This chapter is loosely based on chapter 6 of James et al. (2013) and chapter 3 of Hastie et al. (2009) and assumes some basic knowledge of linear regression models.

3.1 Linear regression models

Although few real-world relationships can be considered truly linear, the linear model offers some distinct advantages, most notably in the clear interpretation of features3. Furthermore, they often perform surprisingly well on a range of problems.

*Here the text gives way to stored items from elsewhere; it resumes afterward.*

-- ==== Sys2Proof/Safety.lean ====
section
/-! DEFINITION. What the claims are stated in: a run that does not stop, the invariant of the state, and what a command may do
to the queue, the memories, the admission groups and the custody latch. -/
namespace Sys2Proof.Machine

/-- A step that answers a next state: neither a fault nor a refusal. -/
def goesOn (s : State) : Prop := ∃ t, step s = .next t

/-- The memories are in their canonical form: addresses strictly rising, no byte listed that an unlisted address reads as. -/
abbrev State.memWf (s : State) : Bool := twf 0 s.sram && twf 0xFF s.flash

/-- The groups in force are legal: no trip ceiling above 24 (02 R49), no budget sum above 32 (02 R53). -/
abbrev State.groupsOk (s : State) : Bool := s.glb.caps.all (· ≤ 24) && budOk s.glb.bud

/-- The invariant that every step keeps. -/
def State.Inv (s : State) : Prop := s.memWf = true ∧ s.groupsOk = true

/-- What every command does with four things on its way from z to s: the queue stays, the memories and the groups stay legal,
and the custody latch is not newly set: one that is set is the one that was, used up by its operation or not. -/
structure Keeps (z s : State) : Prop where
  pending : s.pending = z.pending
  mem : z.memWf = true → s.memWf = true
  groups : z.groupsOk = true → s.groupsOk = true
  latch : s.cus.latch.isSet = true → ∃ u, s.cus.latch = { z.cus.latch with used := u }

/-- GLB_ without the events that wait at its arbiter (18 R426). -/
def Glb.calm (g : Glb) : Glb := { g with queue := [], heldRep := [], arbDrop := 0, lost := false, lostRst := false }

/-- The parts of State: the blocks, the memories and the model's count of free values; the events that wait at the arbiter
are a part of their own beside the rest of GLB_. -/
inductive Part where
  | events | glb | mode | clk | fus | cfg | mpu | fwl | vlt | cus | can0 | can1 | voe | eng | pke | rng | hif | spi0 | spi1 | flash | tmp | snf | evr | upd | flt | cores | sram | free
deriving DecidableEq, Repr

/-- A part stands in t as in s. -/
def Part.same (s t : State) : Part → Prop
  | .events => t.glb.queue = s.glb.queue ∧ t.glb.heldRep = s.glb.heldRep ∧ t.glb.arbDrop = s.glb.arbDrop
      ∧ t.glb.lost = s.glb.lost ∧ t.glb.lostRst = s.glb.lostRst
  | .glb => t.glb.calm = s.glb.calm
  | .mode => t.mode = s.mode
  | .clk => t.clk = s.clk
  | .fus => t.fus = s.fus
  | .cfg => t.cfg = s.cfg
  | .mpu => t.mpu = s.mpu
  | .fwl => t.fwl = s.fwl
  | .vlt => t.vlt = s.vlt
  | .cus => t.cus = s.cus
  | .can0 => t.can0 = s.can0
  | .can1 => t.can1 = s.can1
  | .voe => t.voe = s.voe
  | .eng => t.eng = s.eng
  | .pke => t.pke = s.pke
  | .rng => t.rng = s.rng
  | .hif => t.hif = s.hif
  | .spi0 => t.spi0 = s.spi0
  | .spi1 => t.spi1 = s.spi1
  | .flash => t.flash = s.flash
  | .tmp => t.tmp = s.tmp
  | .snf => t.snf = s.snf
  | .evr => t.evr = s.evr
  | .upd => t.upd = s.upd
  | .flt => t.flt = s.flt
  | .cores => t.cores = s.cores
  | .sram => t.sram = s.sram
  | .free => t.free = s.free

/-- Between s and t only the parts of the list may differ; the queue stays. -/
def sameBut (l : List Part) (s t : State) : Prop := t.pending = s.pending ∧ ∀ p, p ∉ l → Part.same s t p

/-- Every part of the first list stands in the second. -/
def partsIn (a b : List Part) : Bool := a.all fun p => b.contains p

/-- The parts of State that a command may change, where it goes on; every other part stays. -/
def touches : Instr → List Part
  | .batteryPowerOn | .vbatLoss =>
    [.events, .mode, .vlt, .can0, .can1, .voe, .rng, .tmp, .snf, .evr]
  | .powerOnReset .. | .nrstAssert | .watchdogTimeout .. | .swrst .. | .recov .. | .fusePulseEnd .. | .mpuCtlEn ..
  | .fwlHold .. | .registerWrite .. | .commission .. | .activate .. | .recovery .. | .swReset .. | .busAccess .. =>
    [.events, .glb, .mode, .clk, .fus, .cfg, .mpu, .fwl, .vlt, .cus, .can0, .can1, .voe, .eng, .pke, .rng, .hif, .spi0, .spi1, .flash, .tmp, .evr, .upd, .flt, .cores, .sram, .free]
  | .mainSupplyLoss | .fuseWordReread .. | .snuffTrigger .. | .recommission .. | .retire .. =>
    [.events, .glb, .mode, .clk, .fus, .cfg, .mpu, .fwl, .vlt, .cus, .can0, .can1, .voe, .eng, .pke, .rng, .hif, .spi0, .spi1, .flash, .tmp, .snf, .evr, .upd, .flt, .cores, .sram, .free]
  | .nrstRelease =>
    [.events, .mode, .tmp, .evr]
  | .modeWdtKick .. | .kindleEnd =>
    [.events, .mode, .evr]
  | .wdtLock =>
    [.mode]
  | .endpointReset | .ringReset .. | .functionLevelReset .. | .d3hotExit .. | .vfEnable .. =>
    [.glb, .hif]
  | .kindle .. =>
    [.events, .glb, .mode, .clk, .fus, .cfg, .mpu, .fwl, .vlt, .can0, .can1, .voe, .pke, .rng, .hif, .spi0, .flash, .tmp, .snf, .evr, .upd, .cores, .sram]
  | .vsnuffWaitExpiry | .vsnuffOk =>
    [.events, .glb, .mode, .mpu, .fwl, .tmp, .evr]
  | .xaFreqCheck .. =>
    [.glb, .clk]
  | .xbCheck .. =>
    [.clk, .tmp]
  | .xbLost | .tmpHold .. =>
    [.events, .tmp, .evr]
  | .bcnRun .. =>
    [.events, .glb, .mpu, .fwl, .evr]
  | .tickEdge .. =>
    [.events, .glb, .mode, .clk, .fus, .vlt, .cus, .can0, .can1, .voe, .eng, .pke, .rng, .hif, .tmp, .evr, .upd, .flt, .cores, .sram, .free]
  | .tickOverrun .. | .tripDescArrival .. | .hostReadError .. | .beaconSet .. =>
    [.events, .glb, .hif, .evr, .flt]
  | .syncInEdge .. | .syncHoldover | .budgetCommit | .tripcapCommit =>
    [.events, .glb, .evr]
  | .glbTickRead | .glbTripLatClear =>
    [.glb]
  | .quantumBoundary .. =>
    [.events, .glb, .mpu, .fwl, .cus, .can0, .can1, .voe, .eng, .pke, .rng, .hif, .evr, .flt, .sram, .free]
  | .announceWindowStart =>
    [.events, .mode, .cus, .can0, .can1, .voe, .eng, .pke, .hif, .flash, .evr, .upd, .flt, .cores, .sram, .free]
  | .announceWindowEnd =>
    [.events, .glb, .mode, .clk, .hif, .evr, .upd]
  | .sqTail .. =>
    [.events, .glb, .mode, .rng, .hif, .evr, .flt]
  | .tripMacStart .. =>
    [.eng, .hif]
  | .tripMacEnd .. =>
    [.events, .glb, .eng, .hif, .evr, .flt]
  | .descFetchComplete .. | .cqHead .. | .hifCplGo .. | .hashCmd .. | .ecdsaVerify .. | .ed25519Verify ..
  | .mlDsa65Verify .. | .hybridVerify .. | .rsaVerify .. | .rsaOaepDecrypt .. | .keyInfo .. | .dbInfo ..
  | .custodyStatus .. | .imageInfo .. | .recRead .. | .recMark .. =>
    [.events, .hif, .evr, .flt]
  | .ringEnable .. | .hifRingAlloc .. =>
    [.events, .hif, .evr]
  | .d3hotEntry .. | .hifStgTake | .linkUp .. =>
    [.hif]
  | .mbxSend .. | .haltRequest .. | .debuggerResume .. =>
    [.cores]
  | .hifMbxDone .. | .partLoad .. | .irqRaise .. =>
    [.events, .hif, .evr, .cores]
  | .fltEn =>
    [.events, .mpu, .fwl, .evr, .flt]
  | .relockGoA | .relockGoB =>
    [.events, .mode, .clk, .mpu, .fwl, .hif, .evr, .flt]
  | .relockStart =>
    [.clk, .can0, .can1]
  | .relockLockShown .. =>
    [.events, .mode, .clk, .spi1, .tmp, .evr, .free]
  | .relockFail .. | .lossOfLock .. =>
    [.events, .mode, .clk, .cus, .can0, .can1, .eng, .pke, .rng, .hif, .spi0, .spi1, .flash, .tmp, .evr, .flt, .cores, .sram, .free]
  | .rampStep .. | .degrade =>
    [.clk]
  | .xaLost =>
    [.events, .glb, .mode, .clk, .cus, .can0, .can1, .eng, .pke, .rng, .hif, .spi0, .spi1, .flash, .tmp, .evr, .flt, .cores, .sram, .free]
  | .rereadInterval | .fusRereadNow | .fuseRereadPass =>
    [.fus]
  | .fusePgmGo .. =>
    [.events, .fus, .cus, .can0, .can1, .voe, .hif, .evr, .flt]
  | .wgateCall .. | .wgateReturn .. | .tret .. | .eexit .. | .tfence .. | .ecall .. | .ebreak .. | .interruptTaken ..
  | .illegalInstruction .. =>
    [.cores, .sram]
  | .eenter .. | .crd .. =>
    [.cores, .sram, .free]
  | .cwr .. =>
    [.events, .evr, .cores, .sram, .free]
  | .query .. | .enclCreate .. | .enclSeal .. =>
    [.hif, .cores]
  | .partUnload .. =>
    [.events, .hif, .evr, .cores, .sram]
  | .enclAdd .. =>
    [.hif, .cores, .sram, .free]
  | .enclDestroy .. | .enclReport .. =>
    [.hif, .cores, .sram]
  | .pkeRaw .. =>
    [.events, .mpu, .fwl, .pke, .hif, .evr, .cores, .sram]
  | .mpuStallTimeout .. | .firewallHoldTimeout .. =>
    [.events, .mode, .mpu, .fwl, .eng, .spi0, .evr, .cores, .sram]
  | .zeroizeReadback .. =>
    [.events, .vlt, .hif, .spi0, .flash, .tmp, .evr, .flt, .cores, .sram]
  | .seasonWindowOpen .. | .seasonRollover .. | .seasonWindowEnd .. | .generateCommitExpiry .. =>
    [.vlt]
  | .custCommit .. =>
    [.events, .mpu, .fwl, .cus, .can0, .can1, .voe, .eng, .rng, .hif, .evr, .flt]
  | .custCancel .. =>
    [.events, .mpu, .fwl, .cus, .can0, .can1, .voe, .hif, .evr, .flt]
  | .custVerify .. =>
    [.events, .mpu, .fwl, .cus, .evr]
  | .custodyVerifyEnd =>
    [.events, .cus, .can0, .can1, .voe, .pke, .hif, .evr, .flt]
  | .requestExpiry | .refusal | .custodyCancel .. | .ownerDelete .. | .faultEnable .. =>
    [.events, .cus, .can0, .can1, .voe, .hif, .evr, .flt]
  | .requestRepeat =>
    [.cus, .can0, .can1, .voe]
  | .approval =>
    [.events, .cus, .voe, .pke, .evr]
  | .credential .. =>
    [.events, .mpu, .fwl, .cus, .voe, .evr]
  | .canMode .. | .txreq .. | .txabort .. | .borReq .. =>
    [.events, .mpu, .fwl, .can0, .can1, .evr]
  | .rxpop .. =>
    [.events, .mpu, .fwl, .can0, .can1, .evr, .cores]
  | .frameReceived .. =>
    [.events, .mode, .can0, .can1, .voe, .rng, .evr, .flt, .cores, .free]
  | .frameTxEnd .. =>
    [.events, .cus, .can0, .can1, .voe, .hif, .evr, .flt, .cores]
  | .busOffRecovery .. =>
    [.events, .can0, .can1, .evr]
  | .voethData .. =>
    [.events, .can0, .can1, .voe, .evr, .cores]
  | .voethAck .. =>
    [.can0, .can1, .voe, .cores]
  | .hello .. =>
    [.events, .can0, .can1, .voe, .eng, .rng, .hif, .evr, .flt, .cores]
  | .voeRto .. =>
    [.events, .can0, .can1, .voe, .hif, .evr, .flt]
  | .helloTimer .. | .busIntegration .. =>
    [.can0, .can1, .voe, .eng, .rng]
  | .align =>
    [.voe]
  | .alignTimer =>
    [.can0, .can1, .voe]
  | .seasonPropose | .mirrorSeasonCancel =>
    [.vlt, .can0, .can1, .voe]
  | .seasonAnswer =>
    [.events, .vlt, .voe, .hif, .evr, .flt]
  | .seasonState =>
    [.events, .vlt, .voe, .evr]
  | .engPostGo .. =>
    [.events, .mpu, .fwl, .eng, .evr]
  | .engineOpEnd .. =>
    [.events, .mpu, .fwl, .eng, .evr, .cores, .sram, .free]
  | .engRespop =>
    [.events, .mpu, .fwl, .eng, .evr, .cores]
  | .pkePostGo .. =>
    [.events, .mpu, .fwl, .pke, .evr]
  | .pkeResident .. =>
    [.cus, .eng, .pke, .rng]
  | .pkeOpEnd .. =>
    [.pke, .cores, .free]
  | .pkeRespop =>
    [.events, .mpu, .fwl, .pke, .evr, .cores]
  | .startupTestPass .. | .conditioningBlock .. =>
    [.events, .eng, .rng, .tmp, .evr]
  | .healthTestFailure .. =>
    [.events, .rng, .tmp, .evr]
  | .reseedTickDue =>
    [.rng]
  | .reseed =>
    [.eng, .rng]
  | .rawCapture .. =>
    [.events, .mpu, .fwl, .rng, .evr]
  | .spi0Go =>
    [.events, .mpu, .fwl, .spi0, .evr]
  | .spi0CmdEnd .. | .spi0Timeout =>
    [.spi0, .flash, .sram, .free]
  | .spi0Abort =>
    [.events, .mpu, .fwl, .spi0, .flash, .evr, .sram, .free]
  | .backgroundErase .. =>
    [.spi0, .flash]
  | .spi1Tx .. | .spi1Rx =>
    [.events, .mpu, .fwl, .spi1, .evr]
  | .spi1WordComplete .. | .spi1SelectRelease .. | .spi1SelectAssert =>
    [.spi1]
  | .tamperSourceAct .. =>
    [.events, .mode, .can0, .can1, .voe, .rng, .tmp, .snf, .evr]
  | .tmpSticky .. | .tmpCtlLock .. | .conditionInactive .. =>
    [.tmp]
  | .eventAccept =>
    [.events, .glb, .hif, .evr]
  | .imageReady =>
    [.upd, .cores]
  | .activationConfirm =>
    [.events, .fus, .cus, .can0, .can1, .voe, .hif, .flash, .evr, .upd, .flt, .free]
  | .dimEntryCancel | .dimCmd .. =>
    [.events, .mode, .hif, .evr, .flt]
  | .wake =>
    [.mode, .rng]
  | .dimWakeComplete .. =>
    [.events, .glb, .mode, .clk, .hif, .tmp, .evr]
  | .debugSwitch =>
    [.events, .mode, .vlt, .cus, .can0, .can1, .voe, .eng, .pke, .rng, .hif, .spi0, .evr, .upd, .flt, .cores, .sram, .free]
  | .aesEcbEncrypt .. | .aesEcbDecrypt .. | .aesCbcEncrypt .. | .aesCbcDecrypt .. | .aesCtrEncrypt ..
  | .aesCtrDecrypt .. | .hmacSha256Generate .. | .hmacSha256Verify .. | .hmacSha384512Generate ..
  | .hmacSha384512Verify .. | .aesGmacGenerate .. | .aesGmacVerify .. | .aesGcmDecrypt .. | .aesCmacGenerate ..
  | .aesCmacVerify .. | .ed25519Sign .. | .publicKeyRead .. | .keyZeroize .. | .keyCommit .. | .keyPin ..
  | .keyUnpin .. =>
    [.events, .vlt, .hif, .evr, .flt]
  | .aesGcmEncrypt .. | .ecdsaSign .. | .mlDsa65Sign .. =>
    [.events, .vlt, .eng, .rng, .hif, .evr, .flt]
  | .ecdhDerive .. | .keyImport .. | .keyDerive .. | .dbLoad .. =>
    [.events, .vlt, .hif, .spi0, .flash, .evr, .flt]
  | .rsaSign .. | .random .. | .tokenChallenge .. =>
    [.events, .eng, .rng, .hif, .evr, .flt]
  | .keyGenerate .. =>
    [.events, .vlt, .eng, .rng, .hif, .spi0, .flash, .evr, .flt]
  | .assocSet .. =>
    [.events, .vlt, .eng, .hif, .spi0, .flash, .evr, .flt, .free]
  | .seasonSchedule .. | .seasonCancel .. =>
    [.events, .vlt, .can0, .can1, .voe, .eng, .rng, .hif, .evr, .flt]
  | .dbImport .. =>
    [.events, .vlt, .eng, .rng, .hif, .spi0, .flash, .evr, .flt, .free]
  | .dbDelete .. =>
    [.events, .eng, .hif, .spi0, .flash, .evr, .flt, .free]
  | .custodyRequest .. =>
    [.events, .cus, .can0, .can1, .voe, .eng, .rng, .hif, .evr, .flt]
  | .ownerCreate .. =>
    [.events, .vlt, .cus, .can0, .can1, .voe, .hif, .evr, .flt]
  | .keyExport .. =>
    [.events, .vlt, .cus, .can0, .can1, .voe, .eng, .rng, .hif, .evr, .flt]
  | .keyRestore .. =>
    [.events, .vlt, .cus, .can0, .can1, .voe, .hif, .spi0, .flash, .evr, .flt]
  | .snuff .. =>
    [.events, .cus, .can0, .can1, .voe, .hif, .tmp, .snf, .evr, .flt]
  | .debugAuth .. =>
    [.events, .mode, .cus, .can0, .can1, .voe, .hif, .evr, .flt]
  | .cusEnrol .. | .cusRevoke .. =>
    [.events, .fus, .cus, .can0, .can1, .voe, .hif, .evr, .flt, .free]
  | .fuseProgram .. | .factoryFuse .. =>
    [.events, .fus, .cus, .can0, .can1, .voe, .rng, .hif, .evr, .flt, .free]
  | .stageBegin .. =>
    [.events, .hif, .flash, .evr, .upd, .flt]
  | .stageData .. =>
    [.events, .hif, .evr, .upd, .flt, .sram]
  | .stageVerify .. =>
    [.events, .hif, .flash, .evr, .upd, .flt, .free]
  | .activateCancel .. =>
    [.events, .mode, .hif, .evr, .upd, .flt]
  | .configWrite .. =>
    [.events, .hif, .flash, .evr, .flt]
  | .provision .. =>
    [.events, .fus, .cus, .can0, .can1, .voe, .eng, .rng, .hif, .flash, .evr, .flt, .free]
  | .tokenApply .. =>
    [.events, .mode, .vlt, .rng, .hif, .spi0, .evr, .upd, .flt]
  | .selftest .. =>
    [.events, .mode, .hif, .tmp, .evr, .flt]
  | .pllSet .. =>
    [.events, .mode, .clk, .hif, .evr, .flt]
  | .receiveError .. =>
    [.can0, .can1]

/-- The command goes on from s to a state that the property holds of. -/
def leads (c : Instr) (s : State) (P : State → Prop) : Prop := ∃ t, exec c s = .next t ∧ P t

/-- Core c runs the secure firmware after a WGATE call for this service, from a level that may ask for it (07 R167, R171). -/
def asks (s : State) (c num : Nat) : Bool :=
  let x := getCore s c
  coreRuns s c && x.level = .mon && !x.wsave.async && x.wsave.call && callReg x 17 = num && serviceLevel num x.wsave.level

end Sys2Proof.Machine
end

For some real-valued output \(Y\) and input vector \(\boldsymbol{X}' = [X_1, X_2, \ldots, X_p]\), the model is defined as:

\[\begin{equation} Y = \beta_0 + \sum_{j=1}^p\beta_jX_j + \epsilon, \tag{3.1} \end{equation}\]

where \(\epsilon \sim N(0, \sigma^2)\).

The most popular method of estimating the regression parameters based on the training set \(\mathcal{D}=\{\boldsymbol{x}_i, y_i\}_{i=1}^n\), is ordinary least squares (OLS), where we find the coefficients \(\boldsymbol{\beta} = [\beta_0, \beta_1, \ldots, \beta_p]'\) to minimise the residual sum of squares

\[\begin{equation} RSS(\boldsymbol{\beta}) = \sum_{i=1}^n\left( y_i - \beta_0 - \sum_{j=1}^px_{ij}\beta_j \right)^2, \tag{3.2} \end{equation}\]

noting that this does not imply any assumptions on the validity of the model.

To minimise \(RSS(\boldsymbol{\beta})\), let us first write (3.1) in matrix form:

\[\begin{equation} _n\boldsymbol{Y}_1 = {}_n\boldsymbol{X}_{(p+1)} \boldsymbol{\beta}_1 + {}_n\boldsymbol{\epsilon}_1, \tag{3.3} \end{equation}\]

where the first column of \(\boldsymbol{X}\) is \(\boldsymbol{1}:n\times1\).

Now we can write

\[\begin{equation} RSS(\boldsymbol{\beta}) = \left(\boldsymbol{y} - \boldsymbol{X}\boldsymbol{\beta} \right)'\left(\boldsymbol{y} - \boldsymbol{X}\boldsymbol{\beta} \right), \tag{3.4} \end{equation}\]

which is a quadratic function in the \(p+1\) parameters. Differentiating with respect to \(\boldsymbol{\beta}\) yields

\[\begin{align} \frac{\partial RSS}{\partial \boldsymbol{\beta}} &= -2\boldsymbol{X}'\left(\boldsymbol{y} - \boldsymbol{X}\boldsymbol{\beta} \right) \\ \frac{\partial^2 RSS}{\partial \boldsymbol{\beta}\partial \boldsymbol{\beta}'} &= 2\boldsymbol{X}'\boldsymbol{X} \tag{3.5} \end{align}\]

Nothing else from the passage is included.